Первый вариант мавзолея простоял несколько месяцев, пока в мае 1924 года Щусева вновь не вызвали к членам политбюро и поручили «не меняя основной конструкции мавзолея, придать ему монументальную архитектурно-художественную форму». Перед зодчим была поставлена сложная задача — спроектировать деревянное монументальное сооружение. Сам материал создавал немалые трудности.

«Я искал аналогии во всей истории архитектуры. Форму пирамиды я нашел неподходящей для мавзолея. „Ленин умер, но дело его живет“ — вот, мне казалось, та идея, которую должна выражать архитектура мавзолея. Исходя из этой мысли, я придал композиции памятника ступенчатую форму. Мои эскизные наброски мавзолея с трибунами получили утверждение, и я приступил к разработке детальных чертежей».

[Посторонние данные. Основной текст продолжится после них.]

/-- Flow maps, bundles, buffers, silence and parameter sets (R220, R222, R223, R228 to R231, R233): each command writes what it
names, a bundle beyond the link's limit is refused with TRUNK_FULL, silence begins after its hold time and ends with a block at the
threshold, and a checked parameter set changes banks at its instant. -/
def Obligations.AudioUnitsAreConfigured : Prop :=
  (∀ rq s a p n, Served 0x5008 rq s a → rq.payload = p → p.length = 8 → u8 p 0 = 0 → u8 p 1 = 0 → n = u16 p 2 → n ≤ 1023 →
    (a.rxFlow n).cfg.kind = 2 → u16 p 4 + (a.rxFlow n).cfg.param ≤ 3840 →
    (∀ e ∈ a.eth.rx, ∀ b, e.2.poolBase = some b → e.1 = n ∨ u16 p 4 + (a.rxFlow n).cfg.param ≤ b ∨ b + e.2.cfg.param ≤ u16 p 4) →
    1000 ≤ u16 p 6 → u16 p 6 ≤ 20000 →
    exec (.audioFlowMap rq) s = .next (finish 0x5008 rq (ok (a.onRx n (fun f =>
      { f with poolBase := some (u16 p 4), linkOffsetUs := u16 p 6 }))))) ∧
  (∀ rq s a p (u : Bundle), Served 0x5009 rq s a → rq.payload = p → p.length = 8 → u8 p 0 ≤ 31 → u8 p 1 = 0 → u8 p 2 ≤ 63 → 1 ≤ u8 p 4 → u8 p 4 ≤ 64 →
    u8 p 5 ≤ 1 → u16 p 6 = 0 → a.bundleStream (u8 p 2) (u8 p 3) false (u8 p 0) = false →
    Tbl.has a.lat.sends (fun _ m => m.link = u8 p 2 && m.stream = u8 p 3) = false →
    (a.linkChargeBut (u8 p 2) 65536 (u8 p 0) + bundleMbps (u8 p 4) (u8 p 5 = 1)) * 1000 ≤ (a.link (u8 p 2)).trunkLimit →
    u = { link := u8 p 2, stream := u8 p 3, channels := u8 p 4, rate96 := u8 p 5 = 1 } →
    exec (.audioTrunkSet rq) s = .next (finish 0x5009 rq (ok (a.onAudio (fun x => { x with sends := Tbl.put x.sends (u8 p 0) u }))))) ∧
  (∀ rq s a p, Served 0x5009 rq s a → rq.payload = p → p.length = 8 → u8 p 0 ≤ 31 → u8 p 1 = 0 → u8 p 2 ≤ 63 → 1 ≤ u8 p 4 → u8 p 4 ≤ 64 →
    u8 p 5 ≤ 1 → u16 p 6 = 0 → a.bundleStream (u8 p 2) (u8 p 3) false (u8 p 0) = false →
    Tbl.has a.lat.sends (fun _ m => m.link = u8 p 2 && m.stream = u8 p 3) = false →
    (a.link (u8 p 2)).trunkLimit < (a.linkChargeBut (u8 p 2) 65536 (u8 p 0) + bundleMbps (u8 p 4) (u8 p 5 = 1)) * 1000 →
    exec (.audioTrunkSet rq) s = .next (finish 0x5009 rq (fail 17 a))) ∧
  (∀ rq s a p n (u : AudioBuf), Served 0x500A rq s a → rq.payload = p → p.length = 24 → u8 p 0 ≤ 15 → u8 p 1 = 0 → 1 ≤ u8 p 3 → u8 p 2 + u8 p 3 ≤ 128 →
    u8 p 4 ≤ 2 → u8 p 5 ≤ 1 → u16 p 6 = 0 → u32 p 20 = 0 → 64 ≤ u32 p 16 → u32 p 16 ≤ 16777216 →
    n = u32 p 16 * (u8 p 3 * packBytes (u8 p 4)) → u64 p 8 + n ≤ 2 ^ 48 → a.rtPinned (u64 p 8) n = true →
    u = { first := u8 p 2, count := u8 p 3, packing := u8 p 4, rate96 := u8 p 5 = 1, base := u64 p 8, frames := u32 p 16 } →
    exec (.audioBufferSet rq) s = .next (finish 0x500A rq (ok (a.onAudio (fun x =>
      { x with captures := Tbl.put x.captures (u8 p 0) u }))))) ∧
  (∀ rq s a p b, Served 0x500B rq s a → rq.payload = p → p.length = 4 → u8 p 0 = 0 → u8 p 1 ≤ 15 → u16 p 2 = 0 →
    b = Tbl.at a.audio.captures (u8 p 1) {} →
    exec (.audioBufferStatus rq) s = .next (finish 0x500B rq (okWith (leBytes 8 b.index ++ leBytes 4 b.wraps.toNat
      ++ leBytes 4 b.faults.toNat) a))) ∧
  (∀ rq s a p, Served 0x500C rq s a → rq.payload = p → p.length = 16 → u16 p 2 = 1 → u16 p 0 ≤ 0x3FFF → -12000 ≤ s16 p 4 → s16 p 4 ≤ -2000 →
    u16 p 6 = 0 → 100 ≤ u32 p 8 → u32 p 8 ≤ 600000 → u8 p 12 ≤ 7 → fld p 13 3 = 0 →
    exec (.silenceConfig rq) s = .next (finish 0x500C rq (ok (a.onASrc (u16 p 0) (fun x =>
      { x with configured := true, threshold := s16 p 4, holdMs := u32 p 8, actions := u8 p 12 }))))) ∧
  (∀ c peak at_ s, (s.aSrc c).nonPcm = false → (s.advance at_).srcPresent c = true → (s.aSrc c).configured = true → (s.aSrc c).silent = false →
    peak ≠ 0 → belowLevel peak (s.aSrc c).threshold = false →
    exec (.audioBlockMeasured c peak at_) s = .next (((s.advance at_).onASrc c (fun x => { x with peak := levelOf peak })).onASrc c
      (fun x => { x with belowSince := none, silent := false }))) ∧
  (∀ c at_ s t, (s.aSrc c).belowSince = some t → (s.aSrc c).configured = true → (s.aSrc c).silent = false → (s.aSrc c).nonPcm = false →
    (s.aSrc c).actions = 1 → t + (s.aSrc c).holdMs * 1000000 ≤ (s.advance at_).now →
    exec (.silence c at_) s = .next (((s.advance at_).onASrc c (fun x => { x with silent := true })).raise 10 6 c
      (leBytes 8 ((s.advance at_).index (s.srcDomB c))))) ∧
  (∀ rq s a p q, Served 0x500D rq s a → rq.payload = p → u16 p 0 ≤ 511 → 1 ≤ u16 p 4 → u16 p 4 ≤ 4000 → p.length = 8 + u16 p 4 → u16 p 6 = 0 →
    u16 p 2 + u16 p 4 ≤ 16384 → Tbl.get? a.chord.processes (u16 p 0) = some q → u16 p 2 + u16 p 4 ≤ 8 * q.paramWords →
    (a.paramSet (u16 p 0)).armed = none →
    exec (.safeloadWrite rq) s = .next (finish 0x500D rq (ok (a.onSet (u16 p 0) (fun x =>
      { x with staged := Memory.writeN x.staged (u16 p 2) (p.drop 8) }))))) ∧
  (∀ rq s a p q, Served 0x500E rq s a → rq.payload = p → p.length = 20 → u16 p 0 ≤ 511 → u16 p 2 ≤ 16384 → u32 p 16 < 1000000000 →
    timeAt p 8 16 ≤ a.now + 86400000000000 → Tbl.get? a.chord.processes (u16 p 0) = some q → u16 p 2 ≤ 8 * q.paramWords →
    (a.paramSet (u16 p 0)).armed = none → crc32c (Memory.readN (a.paramSet (u16 p 0)).staged 0 (u16 p 2)) = u32 p 4 →
    exec (.safeloadSwap rq) s = .next (finish 0x500E rq (accepted (a.onSet (u16 p 0) (fun x =>
      { x with armed := some (max (timeAt p 8 16) a.now), handle := some (handleOf 0x500E rq) }))))) ∧
  (∀ n at_ s t q i, (s.paramSet n).armed = some t → Tbl.get? s.chord.processes n = some q → t ≤ (s.advance at_).now →
    i = (s.advance at_).index q.domainB →
    exec (.safeloadDone n at_) s = .next ((((s.advance at_).onSet n (fun x =>
      { x with active := x.staged, staged := x.active, armed := none, handle := none })).raise 10 10 n (leBytes 8 i)).completeOpt
      (s.paramSet n).handle 0 (leBytes 8 i))) ∧
  (∀ rq s a p, Served 0x500F rq s a → rq.payload = p → p.length = 4 → 1 ≤ u16 p 2 → u16 p 2 ≤ 500 → u16 p 0 + u16 p 2 ≤ 0x4000 →
    exec (.channelStatus rq) s = .next (finish 0x500F rq (okWith (leBytes 2 (u16 p 2) ++ [0, 0]
      ++ (laneRange (u16 p 0) (u16 p 2)).flatMap (fun c => a.channelRecord c)) a)))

Конечно, Щусев, обмерявший в студенческие годы мавзолей Тамерлана, вряд ли мог использовать формы этого древнего сооружения. Что же касается пирамиды — то хотя Алексей Викторович и открещивался от ее образа, но мавзолей отчасти напоминает каменную гробницу фараонов. Кажется, что зодчий лишь разбил пирамиду на ярусы и убрал ее завершение — вот и получилась усыпальница вождя мирового пролетариата. Любопытно, что для скрепления мавзолея Щусев придумал даже уникальные латунные гвозди, со специальной шляпкой пирамидальной формы.

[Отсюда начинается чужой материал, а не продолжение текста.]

-- ==== Sys2Proof/Tests/Slice0.lean ====
section
/-! SUPPORT. Tests: ill-formed commands that the checks refuse; the specification's own worked figures (R36, R86, R224, R241, R268);
and, for each obligation with hypotheses, a state and operands that meet those of each of its clauses. -/

namespace Sys2Proof.Tests

open Sys2Proof Sys2Proof.Machine

set_option Elab.async false

/-! Well-formedness: one ill-formed term for each check of `Request.wf` and `Instr.wf`, and a well-formed one for each constructor
with a check of its own. -/

theorem test_requests_out_of_range_are_ill_formed : ([
    { port := .link 64 },
    { port := .cpm, tag := 2 ^ 16 },
    { port := .cpm, flags := 256 },
    { port := .cpm, status := 256 },
    { port := .cpm, target := 2 ^ 16 },
    { port := .cpm, originator := 2 ^ 16 },
    { port := .cpm, etref := 2 ^ 32 },
    { port := .cpm, payload := zeros 4097 },
    { port := .cpm, slot := 2 ^ 16 },
    { port := .cpm, replyAddr := 2 ^ 64 },
    { port := .cpm, replyBytes := 2 ^ 16 },
    { port := .cpm, vc := 0 },
    { port := .cpm, vc := 3 },
    { port := .cpm, txid := 1024 },
    { port := .cpm, late := true }] : List Request).all (fun rq => !rq.wf) = true := by
  decide +kernel

theorem test_operands_out_of_range_are_ill_formed_1 : ([
    .cmdDoorbell .cpa (2 ^ 16),
    .evtDoorbell .cpa (2 ^ 16),
    .registerWrite .cpa (2 ^ 14) [],
    .registerWrite .cpa 1 (zeros 5000),
    .descriptorFetch .cpa (zeros (32 + 1)) [],
    .windowRead (256) 1,
    .windowRead 1 (2 ^ 16 + 1),
    .undefinedOpcodeRequest (2 ^ 16) { port := .cpm },
    .undefinedOpcodeRequest 1 { port := .link 64 },
    .deviceInfo { port := .link 64 },
    .formeHorizon (2 ^ 32) 1,
    .lockupArm (2 ^ 32) 1,
    .switchInstant (2048) 1,
    .phaseMeasurement (256) 0 1,
    .outputFrameStart (2048) 1,
    .rxLock (256) 1 false 1 1,
    .rxLock 1 (5) false 1 1,
    .rxLock 1 1 false (256) 1,
    .rxLock 1 1 false 1 (256),
    .rxLoss (256) 1,
    .rxLoss 1 (4),
    .rxLoss 1 0,
    .formatChange (256) 1 1,
    .formatChange 1 (256) 1,
    .formatChange 1 1 (256),
    .payloadIdReceived (256) false 1 1 false 1,
    .payloadIdReceived 1 false (2 ^ 32) 1 false 1,
    .payloadIdReceived 1 false 1 (256) false 1,
    .payloadIdReceived 1 false 1 1 false (256),
    .bondSkew (256) 1 false,
    .bondSkew 1 (2 ^ 16) false,
    .ethFrameReceived (64) [] 1,
    .ethFrameReceived 1 (zeros (9618 + 1)) 1,
    .pauseExpiry (64) 1 1,
    .pauseExpiry 1 (8) 1,
    .flowLoss (1024) 1,
    .entryAged (2 ^ 16) 1 1,
    .entryAged 1 (2 ^ 16) 1,
    .packetLaunch (1024) 1 1 1,
    .frameLaunch (64) 1 1] : List Instr).all (fun i => !i.wf) = true := by
  decide +kernel

theorem test_operands_out_of_range_are_ill_formed_2 : ([
    .preemptVerify (64) false,
    .linkUp (64),
    .ethLinkDown (64) 1,
    .ethLinkDown 1 (256),
    .signalDetected (256),
    .signalLost (256),
    .commaDetected (256) false,
    .blockHeader (256) { start := false, dataOk := false, typeSeq := 0, onTime := false },
    .huntTimeout (256),
    .vcBlockReceived (64) 1 [] .none 1,
    .vcBlockReceived 1 (3 + 1) [] .none 1,
    .vcBlockReceived 1 1 (zeros (62 + 1)) .none 1,
    .trainBlockReceived (64) 1 [],
    .trainBlockReceived 1 (8) [],
    .trainBlockReceived 1 1 (zeros (62 + 1)),
    .credit ⟨64, false⟩ 1 1,
    .credit ⟨1, false⟩ 0 1,
    .credit ⟨1, false⟩ (3 + 1) 1,
    .credit ⟨1, false⟩ 1 (2 ^ 16),
    .hold ⟨64, false⟩ 1 1,
    .hold ⟨1, false⟩ (256) 1,
    .hold ⟨1, false⟩ 1 (2 ^ 16),
    .linkDown ⟨64, false⟩ 1,
    .linkDown ⟨1, false⟩ (256),
    .unknownControl ⟨64, false⟩ 1,
    .unknownControl ⟨1, false⟩ (256),
    .wakeBurstEnd (64),
    .retuneComplete (64),
    .stepTimeout (64),
    .noPeerTimeout (64),
    .linkRetry (64),
    .linkTrafficQueued (64),
    .creditSend (64),
    .holdRepeat (64) 1,
    .holdExpiry (64) 1,
    .joinRetry (64) 1,
    .linkPacketReceived (64) 1 [],
    .linkPacketReceived 1 0 [],
    .linkPacketReceived 1 (3 + 1) [],
    .linkResponse (64) 1 []] : List Instr).all (fun i => !i.wf) = true := by
  decide +kernel
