-- ==== Sys2Proof/Word.lean ====
section
/-!
DEFINITION. The word types of the block (spec/00_scope.md R5, R6, R8): command words, glyph row bytes,
the 2048-bit vector of all cells, and texts.
-/

namespace Sys2Proof

/-- A 32-bit command word `cmd[31:0]`, bit 0 least significant (R8, R60). -/
abbrev Word := BitVec 32

/-- A glyph row, or one byte of the bulk vector: 8 bits (R5, R43). -/
abbrev Byte := BitVec 8

/-- All 2048 cells: bit `i` is cell `i` (R20, R43), 1 is on, 0 is off (R21). -/
abbrev Grid := BitVec 2048

/-- A text: a finite sequence of Unicode scalar values (R66). -/
abbrev Text := List Char

end Sys2Proof
end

Второй мавзолей на Красной площади просуществовал пять лет, до тех пор, пока не пришло время строить его из камня. Вновь создали правительственную комиссию во главе с К. Е. Ворошиловым: «За пять минувших лет образ стал известен во всех уголках земного шара, контуры его знают и любят даже маленькие дети. Поэтому правительством было решено не изменять архитектуры мавзолея и мне было поручено точно воспроизвести его в камне».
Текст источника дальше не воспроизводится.